Она нам с Полинкой сразу не понравилась.
— Знаете, я передумала, — сказала она маме. — Заберу Захара.
И пошла к крыльцу.
— Ну тетя Ира, — жалобно попросила Полинка, — давайте не отдадим его.
— Да, мам?
— Так нельзя, — строго сказала мама. — Это же не наша собака.
— Как не наша? — удивился Симка. — Он же к нам пришел, сам. Сам нас выбрал. Он хочет у нас жить!
Но мама только грустно покачала головой.
Сестра-Ася сорвалась с места — в дом. Было слышно, как затопало по первому этажу, потом, перебирая ступеньки винтовой лестницы, — наверх.
Женщина вывела с нашего участка Захара — за загривок, как берут щенков.
— Ну иди, иди давай, — и легонько подтолкнула ногой, будто давая пинка.
Захар сделал шаг вперед и обернулся. Глаза с красными вывороченными веками теперь казались по-настоящему заплаканными. Он оборачивался и останавливался — пока они не исчезли за поворотом улицы.
Грибной дождь для героя
Герой — он и есть герой.
— Когда я вырасту, я поженюсь на Костяне, — бормотала чуть слышно сестра-Ася, засыпая.
«Как же, — ревниво думала я и ворочалась с боку на бок, — как же».
Сквозь занавески было видно, как мерцает красным башня за Краснозаводском — одиноким и таинственным маяком.
И снился нам он. Герой. Костян. Похожий на Высоцкого — кажется, дай гитару в руки, и запоет — юркий, смуглый и улыбчивый. Кожа предплечий, покрытая пупырышками от холодной прудовой воды, обрисовывает чуть заметным рельефом маленькие мускулы. Ни у кого такого рельефа не было — а у Костяна был. На него можно было смотреть часами — не отрываясь, подмечая каждую линию аккуратного уха, покрытого нежным пушком, поворот головы, легкое движение плеч. Он мчался на красном велосипеде вниз по главной улице, привстав, уперев ноги в педали, словно это были стремена, наклонялся над рулем — несуществующей гривой, — и железный конь его заставлял дорогу бешено клубиться.
Зыркал глазами-маслинами, неожиданно мудро и насмешливо щурился, если кто-то задирался. Поэтому к нему и не приставали. Герой же.
Как и полагается герою, он всюду лез первым. С берега бросался в холодную воду — первым, входя в темно-зеленую глубину безупречным углом сложенных рук. Отфыркивался долго — как тюлень, закидывал смоляную мокрую челку, налипшую на лоб, насмешливо наблюдал за остальными. А все стайкой топтались у кромки воды, не решаясь окунуться.

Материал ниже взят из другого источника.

/-- System instructions (R329). -/
def decSystem (r : Raw) : Except Reject Instr :=
  match r.op with
  | 0xE0 => do
    need (r.len = 0#2) .formLacking
    need (r.d = 0#6 ∧ r.c = 0#6 ∧ r.md = 0#8 ∧ r.x8 = 0#8) .reservedField
    need (r.fn.extractLsb' 3 3 = 0#3) .badFunction
    let a ← sregOf r.a
    if r.fn.setWidth 2 = 0#2 then do
      need (r.b = 0#6) .reservedField
      pure (.sretRetry r.hdr a (r.fn.getLsbD 2))
    else if r.fn.setWidth 2 = 1#2 then do
      need (r.b = 0#6) .reservedField
      pure (.sretNext r.hdr a (r.fn.getLsbD 2))
    else if r.fn.setWidth 2 = 2#2 then do
      let b ← sregOf r.b
      pure (.sretTo r.hdr a b (r.fn.getLsbD 2))
    else do
      need (r.b = 0#6) .reservedField
      pure (.sretKill r.hdr a (r.fn.getLsbD 2))
  | 0xE1 => do
    need (r.len = 0#2) .formLacking
    need (r.b = 0#6 ∧ r.a = 0#6 ∧ r.imm28.extractLsb' 12 16 = 0#16) .reservedField
    let d ← sregOf r.d
    pure (.mfs r.hdr d (r.imm28.setWidth 12))
  | 0xE2 => do
    need (r.len = 0#2) .formLacking
    need (r.b = 0#6 ∧ r.d = 0#6 ∧ r.imm28.extractLsb' 12 16 = 0#16) .reservedField
    let a ← sregOf r.a
    pure (.mts r.hdr (r.imm28.setWidth 12) a)
  | 0xE3 => do
    need (r.c = 0#6 ∧ r.fn = 0#6 ∧ r.md = 0#8) .reservedField
    let d ← mregOf r.d
    let m ← memOf r
    pure (.segld r.hdr d m)
  | 0xE4 => do
    need (r.fn = 0#6 ∧ r.md = 0#8) .reservedField
    let d ← sregOf r.d
    let c ← sregOf r.c
    let m ← memOf r
    pure (.accsave r.hdr d c m)
  | 0xE5 => do
    need (r.fn = 0#6 ∧ r.md = 0#8) .reservedField
    let d ← sregOf r.d
    let c ← sregOf r.c
    let m ← memOf r
    pure (.accload r.hdr d c m)
  | 0xE6 => do
    need (r.len = 0#2) .formLacking
    need (r.c = 0#6 ∧ r.md = 0#8 ∧ r.x8 = 0#8) .reservedField
    let f ← bit0 r.fn .badFunction
    let d ← sregOf r.d
    let a ← sregOf r.a
    let b ← sregOf r.b
    if f then pure (.ctxoutMem r.hdr d a b)
    else pure (.ctxoutCore r.hdr d a b)
  | 0xE7 => do
    need (r.len = 0#2) .formLacking
    need (r.c = 0#6 ∧ r.fn = 0#6 ∧ r.md = 0#8 ∧ r.x8 = 0#8) .reservedField
    let d ← sregOf r.d
    let a ← sregOf r.a
    let b ← sregOf r.b
    pure (.ctxin r.hdr d a b)
  | 0xE8 => do
    need (r.len = 0#2) .formLacking
    need (r.d = 0#6 ∧ r.c = 0#6 ∧ r.md = 0#8 ∧ r.x8 = 0#8) .reservedField
    need (r.fn.extractLsb' 3 3 = 0#3) .badFunction
    let a ← sregOf r.a
    let b ← sregOf r.b
    if r.fn.setWidth 2 = 0#2 then pure (.xlinvVa r.hdr a b (r.fn.getLsbD 2))
    else if r.fn.setWidth 2 = 1#2 then pure (.xlinvTag r.hdr a b (r.fn.getLsbD 2))
    else if r.fn.setWidth 2 = 2#2 then pure (.xlinvAll r.hdr a b (r.fn.getLsbD 2))
    else .error .badFunction
  | 0xE9 => do
    need (r.len = 0#2) .formLacking
    need (r.c = 0#6 ∧ r.fn = 0#6 ∧ r.md = 0#8 ∧ r.x8 = 0#8) .reservedField
    let d ← sregOf r.d
    let a ← sregOf r.a
    let b ← sregOf r.b
    pure (.rtswap r.hdr d a b)
  | 0xEA => do
    need (r.len = 0#2) .formLacking
    need (r.d = 0#6 ∧ r.a = 0#6 ∧ r.b = 0#6 ∧ r.c = 0#6 ∧ r.md = 0#8 ∧ r.x8 = 0#8) .reservedField
    let f ← bit0 r.fn .badFunction
    if f then pure (.haltStop r.hdr)
    else pure (.haltWait r.hdr)
  | 0xEB => do
    need (r.len = 0#2) .formLacking
    need (r.c = 0#6 ∧ r.fn = 0#6 ∧ r.md = 0#8 ∧ r.x8 = 0#8) .reservedField
    let d ← sregOf r.d
    let a ← sregOf r.a
    let b ← sregOf r.b
    pure (.rdstate r.hdr d a b)
  | 0xEC => do
    need (r.len = 0#2) .formLacking
    need (r.d = 0#6 ∧ r.b = 0#6 ∧ r.fn = 0#6 ∧ r.md = 0#8 ∧ r.x8 = 0#8) .reservedField
    let a ← sregOf r.a
    let c ← sregOf r.c
    pure (.sysmsg r.hdr a c)
  | _ => .error .unassignedOpcode

/-- The instruction of the fields of a word (step 3 of R151): the opcode's own reading, then the limits of `Instr.wf`. -/
def decodeRaw (r : Raw) : Except Reject Instr := do
  need (r.b3 = false) .bitThree
  let i ←
    if r.op.toNat < 0x20 then decControl r
    else if r.op.toNat < 0x50 then decScalar r
    else if r.op.toNat < 0x70 then decMemory r
    else if r.op.toNat < 0x90 then decVector r
    else if r.op.toNat < 0xB0 then decVecInt r
    else if r.op.toNat < 0xC0 then decMatrix r
    else if r.op.toNat < 0xE0 then decKeys r
    else decSystem r
  need (i.wf = true) .operandLimit
  pure i

/-- A little-endian value of bytes (R7). -/
def bytesVal : List Byte → Nat
  | [] => 0
  | b :: bs => b.toNat + 256 * bytesVal bs

/-- The first `n` bytes of a value, least significant first (R7). -/
def valBytes : Nat → Nat → List Byte
  | 0, _ => []
  | n + 1, v => BitVec.ofNat 8 v :: valBytes n (v / 256)

/-- Steps 1 to 3 of R151 on the bytes from the program counter to the end of its fetch block (R135, R136). -/
def decode (bs : List Byte) : Except Reject Instr :=
  match bs with
  | [] => .error .fetchBoundary
  | b :: _ =>
    let l : BitVec 2 := b.setWidth 2
    if l = 3#2 then .error .illegalLength
    else if bs.length < lenBytes l then .error .fetchBoundary
    else decodeRaw (Raw.ofWord (BitVec.ofNat 128 (bytesVal (bs.take (lenBytes l)))))

/-- The instruction read from a word whose bits are `w`, bit 0 the least significant of its first byte. -/
def decodeTableWord (_nbits w : Nat) : Option Instr :=
  match decode (valBytes 16 w) with
  | .ok i => some i
  | .error _ => none

/-! ### The encoder -/

/-- Field of a scalar register or a predicate. -/
def sF (r : BitVec 5) : BitVec 6 := r.setWidth 6
/-- Field of a vector register. -/
def vF (r : VReg) : BitVec 6 := 1#1 ++ r
/-- Field of an address term. -/
def tF : Option SReg → BitVec 6
  | none => 63#6
  | some r => sF r
/-- Field of a mask register. -/
def kF (r : MReg) : BitVec 6 := r.setWidth 6
/-- Field of a bound name. -/
def nF (n : PName) : BitVec 6 := BitVec.ofBool n.vec ++ 3#2 ++ n.n
/-- FN of a two-way function. -/
def bF (b : Bool) : BitVec 6 := bif b then 1#6 else 0#6

/-- The code of a TYPE (R144). -/
def Ty.code : Ty → BitVec 5
  | .f64 => 0 | .f32 => 1 | .f16 => 2 | .bf16 => 3 | .e4m3 => 4 | .e5m2 => 5 | .e2m1 => 6 | .e8m0 => 7
  | .bx8 => 8 | .bx4 => 9 | .fx64 => 10 | .s8 => 16 | .s16 => 17 | .s32 => 18 | .s64 => 19
  | .u8 => 20 | .u16 => 21 | .u32 => 22 | .u64 => 23
/-- The code of an RND (R145). -/
def Rnd.code : Rnd → BitVec 3
  | .rne => 0 | .rz => 1 | .rdn => 2 | .rup => 3 | .rst => 4 | .rdyn => 5
/-- The code of an order (R146). -/
def Ord.code : Ord → BitVec 3
  | .rlx => 1 | .acq => 2 | .rel => 3 | .acqRel => 4 | .seq => 5
/-- The code of a scope (R146). -/
def Scope.code : Scope → BitVec 3
  | .pkg => 0 | .th => 1 | .core => 2 | .cl => 3 | .pnl => 4 | .pod => 5
/-- The code of a condition (R147). -/
def Cond.code : Cond → BitVec 6
  | .eq => 0 | .ne => 1 | .lt => 2 | .ltu => 3 | .le => 4 | .leu => 5 | .gt => 6 | .gtu => 7 | .ge => 8 | .geu => 9
/-- The code of a vector condition (R244). -/
def VCond.code : VCond → BitVec 6
  | .eq => 0 | .ne => 1 | .lt => 2 | .le => 3 | .gt => 4 | .ge => 5 | .un => 6 | .ord => 7
/-- The code of an atomic operation (R147). -/
def AmoOp.code : AmoOp → BitVec 6
  | .add => 0 | .and => 1 | .or => 2 | .xor => 3 | .min => 4 | .max => 5 | .minu => 6 | .maxu => 7 | .swap => 8
  | .fadd => 9
/-- The code of a reduction (R240). -/
def RedOp.code : RedOp → BitVec 6
  | .add => 0 | .min => 1 | .max => 2
/-- The code of a block size (R240). -/
def BlockSize.code : BlockSize → BitVec 2
  | .b8 => 0 | .b16 => 1 | .b32 => 2
/-- The code of a scale type (R240). -/
def ScaleTy.code : ScaleTy → BitVec 2
  | .e8m0 => 0 | .e4m3 => 1 | .e5m2 => 2
/-- The code of an MMA mode (R264). -/
def MmaMode.code : MmaMode → BitVec 3
  | .once => 0 | .opn => 1 | .cont => 2
/-- MOD of the float and conversion classes (R143). -/
def tyMd (t : Ty) (r : Rnd) : BitVec 8 := t.code ++ r.code
/-- MOD of a type and a qualifier code (R143). -/
def tyQ (t : Ty) (q : BitVec 3) : BitVec 8 := t.code ++ q
/-- MOD of a memory access (R143, R146). -/
def MKind.md (k : MKind) (sz : BitVec 2) : BitVec 8 :=
  match k with
  | .plain => 0#3 ++ 0#3 ++ sz
  | .rp => 0#3 ++ 3#3 ++ sz
  | .atomic o s => o.code ++ s.code ++ sz
/-- MOD of an atomic read-write. -/
def rmwMd (o : Ord) (s : Scope) (dw : Bool) : BitVec 8 := o.code ++ s.code ++ (bif dw then 3#2 else 2#2)
/-- MOD of a plain access with its qualifier code. -/
def qMd (q : BitVec 3) (sz : BitVec 2) : BitVec 8 := 0#3 ++ q ++ sz
/-- X8 of a mask or of a segment without an index. -/
def x3 (m : BitVec 3) : BitVec 8 := m.setWidth 8

/-- The fields that every instruction has, the others zero (R138). -/
def rawOf (h : Hdr) (op : BitVec 8) : Raw :=
  ⟨0, 0, 0, 0, 0, 0, 0, 0, h.neg, h.grd, op, false, h.sw, 0⟩
/-- A word with an F64-I immediate. -/
def rawI (h : Hdr) (op : BitVec 8) (m : BitVec 28) : Raw :=
  { rawOf h op with c := m.extractLsb' 0 6, fn := m.extractLsb' 6 6, md := m.extractLsb' 12 8, x8 := m.extractLsb' 20 8 }
/-- A word with an F64-B offset. -/
def rawB (h : Hdr) (op : BitVec 8) (m : BitVec 34) : Raw :=
  { rawOf h op with
    b := m.extractLsb' 0 6, c := m.extractLsb' 6 6, fn := m.extractLsb' 12 6, md := m.extractLsb' 18 8,
    x8 := m.extractLsb' 26 8 }
/-- A word of the 128-bit forms. -/
def rawE (h : Hdr) (op : BitVec 8) (e : BitVec 64) : Raw := { rawOf h op with ext := e, len := 2 }
/-- LEN and the extension of a displacement. -/
def Raw.disp (r : Raw) : Option (BitVec 32) → Raw
  | none => r
  | some i => { r with len := 1, ext := i.setWidth 64 }
/-- A word with a memory operand (R32, R141). -/
def rawM (h : Hdr) (op : BitVec 8) (m : MemOp) : Raw :=
  Raw.disp { rawOf h op with x8 := 0#2 ++ m.k ++ m.seg, a := tF m.a, b := tF m.b } m.imm
/-- A word with a vector-indexed operand (R217). -/
def rawG (h : Hdr) (op : BitVec 8) (g : GatherOp) : Raw :=
  Raw.disp { rawOf h op with x8 := 0#2 ++ g.k ++ g.seg, a := tF g.a, b := vF g.vb } g.imm
/-- A word with three scalar registers. -/
def raw3 (h : Hdr) (op : BitVec 8) (d a b : BitVec 5) : Raw := { rawOf h op with d := sF d, a := sF a, b := sF b }
/-- A word with two scalar registers. -/
def raw2 (h : Hdr) (op : BitVec 8) (d a : BitVec 5) : Raw := { rawOf h op with d := sF d, a := sF a }
/-- A word with three vector registers and a mask. -/
def rawV3 (h : Hdr) (op : BitVec 8) (md : BitVec 8) (d a b : VReg) (k : MReg) : Raw :=
  { rawOf h op with md := md, d := vF d, a := vF a, b := vF b, x8 := x3 k }
/-- A word with two vector registers and a mask. -/
def rawV2 (h : Hdr) (op : BitVec 8) (md : BitVec 8) (d a : VReg) (k : MReg) : Raw :=
  { rawOf h op with md := md, d := vF d, a := vF a, x8 := x3 k }
/-- A scalar shift with its amount (R174). -/
def rawSh (h : Hdr) (op : BitVec 8) (d a : SReg) : Amt → Raw
  | .reg b => raw3 h op d a b
  | .imm n => { raw2 h op d a with b := n, md := 1 }
/-- A vector shift with its amount (R251). -/
def rawVSh (h : Hdr) (op : BitVec 8) (t : Ty) (d a : VReg) (k : MReg) : VAmt → Raw
  | .reg b => rawV3 h op (tyQ t 0) d a b k
  | .imm n => { rawV2 h op (tyQ t 3) d a k with b := n }
/-- FN of a tree and node (R277). -/
def trnd (t : BitVec 2) (n : BitVec 4) : BitVec 6 := t ++ n
/-- FN of SRET and XLINV (R329). -/
def fnSys (k : BitVec 2) (f : Bool) : BitVec 6 := 0#3 ++ BitVec.ofBool f ++ k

Костян появился в поселке внезапно — будто кто его нам наколдовал. В прошлое еще лето его никто не знал, а тут — нате-ка, с размаху оказался в гуще дачных ребят и сразу, без труда, заделался героем. И это признавали все. В тот год, когда он вдруг возник на главной улице на своем велосипеде, ловко подрулил к нам и тормознул лихо, остановившись в миллиметре от Полинки — словно циркач, — стояла жара. Раскаленное солнце вечерами медленно садилось за лес гигантским малиновым шаром, а по утрам вода в прудах была теплой, словно разогретое молоко. Костян позвал всех нас на бугор — за сторожку, — мы сидели на откосе, круто спускавшимся вниз, к шоссе, ели яблоки.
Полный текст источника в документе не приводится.